● Requirement
Lines from the line with "((s.lane k).hold = [] → visit" to the line with "(∀ (m : MemberIx)" in the entries below, and only those, must be output exactly, with both ends included.

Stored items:
>>

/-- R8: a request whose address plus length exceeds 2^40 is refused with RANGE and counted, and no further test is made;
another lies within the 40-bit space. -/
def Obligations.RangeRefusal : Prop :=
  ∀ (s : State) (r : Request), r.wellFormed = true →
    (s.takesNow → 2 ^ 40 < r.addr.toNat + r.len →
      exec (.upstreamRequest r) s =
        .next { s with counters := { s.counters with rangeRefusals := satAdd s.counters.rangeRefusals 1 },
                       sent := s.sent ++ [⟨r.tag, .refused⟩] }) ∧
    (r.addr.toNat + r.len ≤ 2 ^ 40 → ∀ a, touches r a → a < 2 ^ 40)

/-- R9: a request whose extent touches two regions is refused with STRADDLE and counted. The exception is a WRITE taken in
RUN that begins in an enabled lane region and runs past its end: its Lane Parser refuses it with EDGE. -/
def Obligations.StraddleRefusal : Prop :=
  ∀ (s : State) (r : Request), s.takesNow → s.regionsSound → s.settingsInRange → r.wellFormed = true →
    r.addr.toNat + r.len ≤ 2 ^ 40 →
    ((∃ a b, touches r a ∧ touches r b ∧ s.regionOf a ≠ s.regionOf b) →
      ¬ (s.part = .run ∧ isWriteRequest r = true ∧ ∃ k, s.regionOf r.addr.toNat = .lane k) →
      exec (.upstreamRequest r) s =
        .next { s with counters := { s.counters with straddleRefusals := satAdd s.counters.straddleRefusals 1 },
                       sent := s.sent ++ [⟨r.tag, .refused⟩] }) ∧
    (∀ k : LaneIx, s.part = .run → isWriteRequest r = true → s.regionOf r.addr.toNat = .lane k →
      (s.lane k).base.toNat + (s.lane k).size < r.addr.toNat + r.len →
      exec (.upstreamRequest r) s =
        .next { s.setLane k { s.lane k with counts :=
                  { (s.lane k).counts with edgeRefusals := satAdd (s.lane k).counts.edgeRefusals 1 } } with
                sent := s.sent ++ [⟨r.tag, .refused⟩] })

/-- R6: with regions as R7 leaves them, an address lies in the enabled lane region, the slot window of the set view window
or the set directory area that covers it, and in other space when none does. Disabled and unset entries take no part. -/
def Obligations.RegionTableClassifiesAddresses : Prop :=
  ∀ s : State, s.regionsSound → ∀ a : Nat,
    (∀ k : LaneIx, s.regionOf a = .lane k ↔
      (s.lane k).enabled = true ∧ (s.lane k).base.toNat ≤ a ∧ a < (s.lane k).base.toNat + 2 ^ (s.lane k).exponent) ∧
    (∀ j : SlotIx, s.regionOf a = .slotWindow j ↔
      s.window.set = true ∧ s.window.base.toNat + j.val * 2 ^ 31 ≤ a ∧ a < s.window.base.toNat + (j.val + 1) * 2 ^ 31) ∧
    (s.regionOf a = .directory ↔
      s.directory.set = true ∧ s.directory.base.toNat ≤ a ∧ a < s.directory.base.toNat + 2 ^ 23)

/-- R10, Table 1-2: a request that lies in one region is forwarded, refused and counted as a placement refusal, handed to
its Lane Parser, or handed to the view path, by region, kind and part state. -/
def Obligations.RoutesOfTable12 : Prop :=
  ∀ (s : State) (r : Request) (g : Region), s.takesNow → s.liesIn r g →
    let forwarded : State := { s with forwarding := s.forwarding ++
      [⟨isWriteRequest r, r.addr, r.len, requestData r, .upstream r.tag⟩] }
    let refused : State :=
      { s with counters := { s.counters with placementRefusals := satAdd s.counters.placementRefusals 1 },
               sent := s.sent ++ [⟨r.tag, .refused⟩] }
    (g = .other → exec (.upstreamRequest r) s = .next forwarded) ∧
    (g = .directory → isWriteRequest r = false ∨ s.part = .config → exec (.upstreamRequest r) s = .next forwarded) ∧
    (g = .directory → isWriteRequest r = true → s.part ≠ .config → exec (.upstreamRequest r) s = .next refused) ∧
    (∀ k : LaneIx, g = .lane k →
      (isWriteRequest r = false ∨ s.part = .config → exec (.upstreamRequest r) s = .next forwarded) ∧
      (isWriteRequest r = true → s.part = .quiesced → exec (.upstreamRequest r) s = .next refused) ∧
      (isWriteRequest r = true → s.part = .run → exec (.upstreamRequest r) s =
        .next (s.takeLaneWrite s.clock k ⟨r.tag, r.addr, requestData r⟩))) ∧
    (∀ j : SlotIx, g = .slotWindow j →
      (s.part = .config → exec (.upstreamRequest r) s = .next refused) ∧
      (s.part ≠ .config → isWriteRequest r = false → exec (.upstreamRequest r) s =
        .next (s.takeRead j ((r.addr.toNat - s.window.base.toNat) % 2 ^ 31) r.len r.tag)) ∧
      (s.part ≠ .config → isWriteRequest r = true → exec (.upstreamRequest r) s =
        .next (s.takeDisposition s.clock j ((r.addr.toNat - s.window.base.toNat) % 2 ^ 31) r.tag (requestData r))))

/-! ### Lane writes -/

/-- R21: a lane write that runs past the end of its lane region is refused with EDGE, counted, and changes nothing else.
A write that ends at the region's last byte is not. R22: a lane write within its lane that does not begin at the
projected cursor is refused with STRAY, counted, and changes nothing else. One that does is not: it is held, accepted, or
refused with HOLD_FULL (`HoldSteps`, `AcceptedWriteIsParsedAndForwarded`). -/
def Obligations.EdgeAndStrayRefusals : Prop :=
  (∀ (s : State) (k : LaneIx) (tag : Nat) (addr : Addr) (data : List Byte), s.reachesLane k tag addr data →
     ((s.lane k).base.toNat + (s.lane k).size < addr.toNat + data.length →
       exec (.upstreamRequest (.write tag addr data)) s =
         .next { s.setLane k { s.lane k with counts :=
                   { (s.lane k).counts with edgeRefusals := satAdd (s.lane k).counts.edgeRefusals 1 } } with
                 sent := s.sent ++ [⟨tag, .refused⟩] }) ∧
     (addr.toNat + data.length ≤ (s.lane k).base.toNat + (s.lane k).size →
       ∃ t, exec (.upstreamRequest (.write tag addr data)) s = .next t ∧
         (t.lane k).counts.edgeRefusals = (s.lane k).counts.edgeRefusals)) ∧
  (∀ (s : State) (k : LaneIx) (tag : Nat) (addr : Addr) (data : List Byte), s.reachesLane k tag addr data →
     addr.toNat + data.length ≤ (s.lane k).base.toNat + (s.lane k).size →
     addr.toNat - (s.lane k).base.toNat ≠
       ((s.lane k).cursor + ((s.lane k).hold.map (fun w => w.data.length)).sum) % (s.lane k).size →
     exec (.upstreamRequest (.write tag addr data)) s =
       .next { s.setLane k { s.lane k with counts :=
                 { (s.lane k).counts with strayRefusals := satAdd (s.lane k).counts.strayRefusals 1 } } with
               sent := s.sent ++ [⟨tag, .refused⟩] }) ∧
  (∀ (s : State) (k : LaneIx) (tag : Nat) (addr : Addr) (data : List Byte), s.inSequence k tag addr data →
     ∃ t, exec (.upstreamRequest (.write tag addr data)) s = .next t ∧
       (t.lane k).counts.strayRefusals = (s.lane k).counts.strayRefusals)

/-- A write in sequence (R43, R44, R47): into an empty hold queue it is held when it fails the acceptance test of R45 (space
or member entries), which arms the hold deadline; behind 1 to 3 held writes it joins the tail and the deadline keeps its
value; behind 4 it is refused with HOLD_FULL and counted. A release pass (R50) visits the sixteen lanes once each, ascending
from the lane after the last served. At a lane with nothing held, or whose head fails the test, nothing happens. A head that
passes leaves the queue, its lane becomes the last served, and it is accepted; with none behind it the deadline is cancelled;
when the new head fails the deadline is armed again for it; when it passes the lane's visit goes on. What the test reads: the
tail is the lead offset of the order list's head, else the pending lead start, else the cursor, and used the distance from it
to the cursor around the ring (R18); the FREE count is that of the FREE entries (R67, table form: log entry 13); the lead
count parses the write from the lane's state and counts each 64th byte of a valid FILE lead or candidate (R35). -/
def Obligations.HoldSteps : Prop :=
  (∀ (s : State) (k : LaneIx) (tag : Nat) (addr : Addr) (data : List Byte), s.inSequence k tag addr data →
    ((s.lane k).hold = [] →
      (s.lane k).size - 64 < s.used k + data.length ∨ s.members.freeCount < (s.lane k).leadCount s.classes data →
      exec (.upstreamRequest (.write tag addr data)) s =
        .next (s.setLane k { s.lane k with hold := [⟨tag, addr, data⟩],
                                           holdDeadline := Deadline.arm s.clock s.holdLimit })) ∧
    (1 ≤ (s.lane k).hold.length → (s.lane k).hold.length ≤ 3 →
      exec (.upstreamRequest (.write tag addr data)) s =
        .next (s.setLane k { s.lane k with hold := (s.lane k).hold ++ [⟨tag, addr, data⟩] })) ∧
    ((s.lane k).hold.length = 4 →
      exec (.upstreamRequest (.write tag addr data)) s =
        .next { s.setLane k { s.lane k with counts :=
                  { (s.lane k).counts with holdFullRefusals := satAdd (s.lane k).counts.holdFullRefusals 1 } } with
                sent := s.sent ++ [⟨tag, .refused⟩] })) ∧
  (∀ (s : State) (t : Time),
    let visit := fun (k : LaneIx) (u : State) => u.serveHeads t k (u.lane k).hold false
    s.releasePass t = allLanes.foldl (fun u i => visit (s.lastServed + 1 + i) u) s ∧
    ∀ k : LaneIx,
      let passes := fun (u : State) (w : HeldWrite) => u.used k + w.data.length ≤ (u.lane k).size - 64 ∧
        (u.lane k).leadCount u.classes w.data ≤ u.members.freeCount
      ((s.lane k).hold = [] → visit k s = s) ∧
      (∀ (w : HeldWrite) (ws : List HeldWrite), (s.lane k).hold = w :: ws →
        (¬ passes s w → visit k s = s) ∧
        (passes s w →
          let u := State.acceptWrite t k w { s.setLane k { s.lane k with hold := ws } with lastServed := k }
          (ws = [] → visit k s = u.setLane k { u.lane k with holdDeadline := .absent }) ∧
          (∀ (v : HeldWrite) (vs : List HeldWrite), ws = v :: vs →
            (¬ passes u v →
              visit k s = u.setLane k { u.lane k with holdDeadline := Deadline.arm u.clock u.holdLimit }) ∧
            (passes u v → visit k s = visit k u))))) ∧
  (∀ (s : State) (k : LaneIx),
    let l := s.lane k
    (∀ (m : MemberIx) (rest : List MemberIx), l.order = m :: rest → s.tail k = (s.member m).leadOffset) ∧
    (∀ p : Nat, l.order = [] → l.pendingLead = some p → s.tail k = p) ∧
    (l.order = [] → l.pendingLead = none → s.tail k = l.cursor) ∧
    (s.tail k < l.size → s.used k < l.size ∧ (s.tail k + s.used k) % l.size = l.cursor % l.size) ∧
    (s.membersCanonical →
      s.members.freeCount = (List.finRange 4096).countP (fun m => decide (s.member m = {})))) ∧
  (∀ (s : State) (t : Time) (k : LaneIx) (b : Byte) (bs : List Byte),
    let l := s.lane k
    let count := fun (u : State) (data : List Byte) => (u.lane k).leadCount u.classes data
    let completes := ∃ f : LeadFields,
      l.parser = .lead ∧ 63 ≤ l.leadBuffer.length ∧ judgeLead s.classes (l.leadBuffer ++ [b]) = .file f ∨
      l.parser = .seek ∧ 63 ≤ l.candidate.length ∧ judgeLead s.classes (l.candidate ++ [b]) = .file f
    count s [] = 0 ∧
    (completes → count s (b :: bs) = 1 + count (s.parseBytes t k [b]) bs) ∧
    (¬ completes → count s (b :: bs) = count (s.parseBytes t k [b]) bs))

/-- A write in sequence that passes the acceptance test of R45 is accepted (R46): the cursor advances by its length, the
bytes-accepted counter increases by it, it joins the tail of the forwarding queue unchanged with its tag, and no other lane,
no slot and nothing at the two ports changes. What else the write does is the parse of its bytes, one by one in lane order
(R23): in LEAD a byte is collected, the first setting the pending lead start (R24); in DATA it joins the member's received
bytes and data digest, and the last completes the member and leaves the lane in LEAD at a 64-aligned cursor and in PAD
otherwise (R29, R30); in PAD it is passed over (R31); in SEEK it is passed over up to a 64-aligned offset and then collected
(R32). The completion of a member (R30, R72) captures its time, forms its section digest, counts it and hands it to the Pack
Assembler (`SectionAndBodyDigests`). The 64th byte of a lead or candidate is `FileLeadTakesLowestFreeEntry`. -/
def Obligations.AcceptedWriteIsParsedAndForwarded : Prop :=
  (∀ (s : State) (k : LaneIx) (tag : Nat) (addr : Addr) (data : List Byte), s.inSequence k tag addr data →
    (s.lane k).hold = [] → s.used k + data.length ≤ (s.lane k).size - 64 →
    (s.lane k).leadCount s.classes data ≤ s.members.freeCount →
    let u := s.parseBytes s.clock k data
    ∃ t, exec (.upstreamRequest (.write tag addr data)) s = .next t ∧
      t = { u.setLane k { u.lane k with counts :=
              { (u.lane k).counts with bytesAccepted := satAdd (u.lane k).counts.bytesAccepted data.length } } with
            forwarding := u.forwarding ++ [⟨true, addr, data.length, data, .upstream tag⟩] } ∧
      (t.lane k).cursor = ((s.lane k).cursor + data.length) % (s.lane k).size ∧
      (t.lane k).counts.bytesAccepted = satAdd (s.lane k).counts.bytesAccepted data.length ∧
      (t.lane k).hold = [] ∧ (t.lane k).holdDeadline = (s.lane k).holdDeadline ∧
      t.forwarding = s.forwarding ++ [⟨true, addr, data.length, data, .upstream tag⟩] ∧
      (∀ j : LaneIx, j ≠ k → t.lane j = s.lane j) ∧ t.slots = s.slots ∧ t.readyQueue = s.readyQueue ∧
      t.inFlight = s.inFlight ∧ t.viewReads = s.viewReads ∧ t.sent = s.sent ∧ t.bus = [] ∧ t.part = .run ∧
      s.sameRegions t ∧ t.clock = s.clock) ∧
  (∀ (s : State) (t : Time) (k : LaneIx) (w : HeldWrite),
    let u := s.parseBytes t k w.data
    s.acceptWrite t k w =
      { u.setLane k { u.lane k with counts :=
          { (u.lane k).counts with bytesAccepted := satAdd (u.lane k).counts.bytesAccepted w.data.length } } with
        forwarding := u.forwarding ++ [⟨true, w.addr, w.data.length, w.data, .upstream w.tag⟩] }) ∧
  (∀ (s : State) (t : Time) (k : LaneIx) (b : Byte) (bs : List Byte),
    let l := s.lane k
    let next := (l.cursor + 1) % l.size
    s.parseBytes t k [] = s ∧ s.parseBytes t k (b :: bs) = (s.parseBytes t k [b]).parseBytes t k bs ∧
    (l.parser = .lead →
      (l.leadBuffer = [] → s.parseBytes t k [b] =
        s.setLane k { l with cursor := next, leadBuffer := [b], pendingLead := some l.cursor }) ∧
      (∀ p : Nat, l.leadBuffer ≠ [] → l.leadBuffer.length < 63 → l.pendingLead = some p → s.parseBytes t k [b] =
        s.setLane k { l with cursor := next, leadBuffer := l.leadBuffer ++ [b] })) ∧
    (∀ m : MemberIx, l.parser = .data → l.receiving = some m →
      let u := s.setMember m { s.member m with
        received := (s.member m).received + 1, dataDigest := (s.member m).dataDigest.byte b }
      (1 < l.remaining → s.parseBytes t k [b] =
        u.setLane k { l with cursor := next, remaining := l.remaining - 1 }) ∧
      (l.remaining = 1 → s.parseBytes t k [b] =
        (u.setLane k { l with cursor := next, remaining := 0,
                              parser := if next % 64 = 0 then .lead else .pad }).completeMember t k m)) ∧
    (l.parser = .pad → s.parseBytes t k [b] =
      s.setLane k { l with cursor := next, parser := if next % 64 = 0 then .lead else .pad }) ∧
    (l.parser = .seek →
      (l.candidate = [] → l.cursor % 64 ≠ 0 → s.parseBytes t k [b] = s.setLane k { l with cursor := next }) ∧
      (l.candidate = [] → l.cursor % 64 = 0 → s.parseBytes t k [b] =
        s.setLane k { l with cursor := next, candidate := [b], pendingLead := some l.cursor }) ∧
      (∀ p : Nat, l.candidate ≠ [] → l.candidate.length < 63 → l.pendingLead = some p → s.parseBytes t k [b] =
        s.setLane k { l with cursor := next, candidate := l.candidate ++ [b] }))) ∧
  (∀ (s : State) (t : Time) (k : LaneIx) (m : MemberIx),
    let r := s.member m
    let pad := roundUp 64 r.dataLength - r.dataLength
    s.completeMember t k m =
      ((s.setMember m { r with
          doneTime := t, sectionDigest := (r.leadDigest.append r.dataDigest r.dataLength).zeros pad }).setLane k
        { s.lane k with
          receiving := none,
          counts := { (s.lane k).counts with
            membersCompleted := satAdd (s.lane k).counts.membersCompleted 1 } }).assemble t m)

<<

● Answer for the task
      ((s.lane k).hold = [] → visit k s = s) ∧
      (∀ (w : HeldWrite) (ws : List HeldWrite), (s.lane k).hold = w :: ws →
        (¬ passes s w → visit k s = s) ∧
        (passes s w →
          let u := State.acceptWrite t k w { s.setLane k { s.lane k with hold := ws } with lastServed := k }
          (ws = [] → visit k s = u.setLane k { u.lane k with holdDeadline := .absent }) ∧
          (∀ (v : HeldWrite) (vs : List HeldWrite), ws = v :: vs →
            (¬ passes u v →
              visit k s = u.setLane k { u.lane k with holdDeadline := Deadline.arm u.clock u.holdLimit }) ∧
            (passes u v → visit k s = visit k u))))) ∧
  (∀ (s : State) (k : LaneIx),
    let l := s.lane k
    (∀ (m : MemberIx) (rest : List MemberIx), l.order = m :: rest → s.tail k = (s.member m).leadOffset) ∧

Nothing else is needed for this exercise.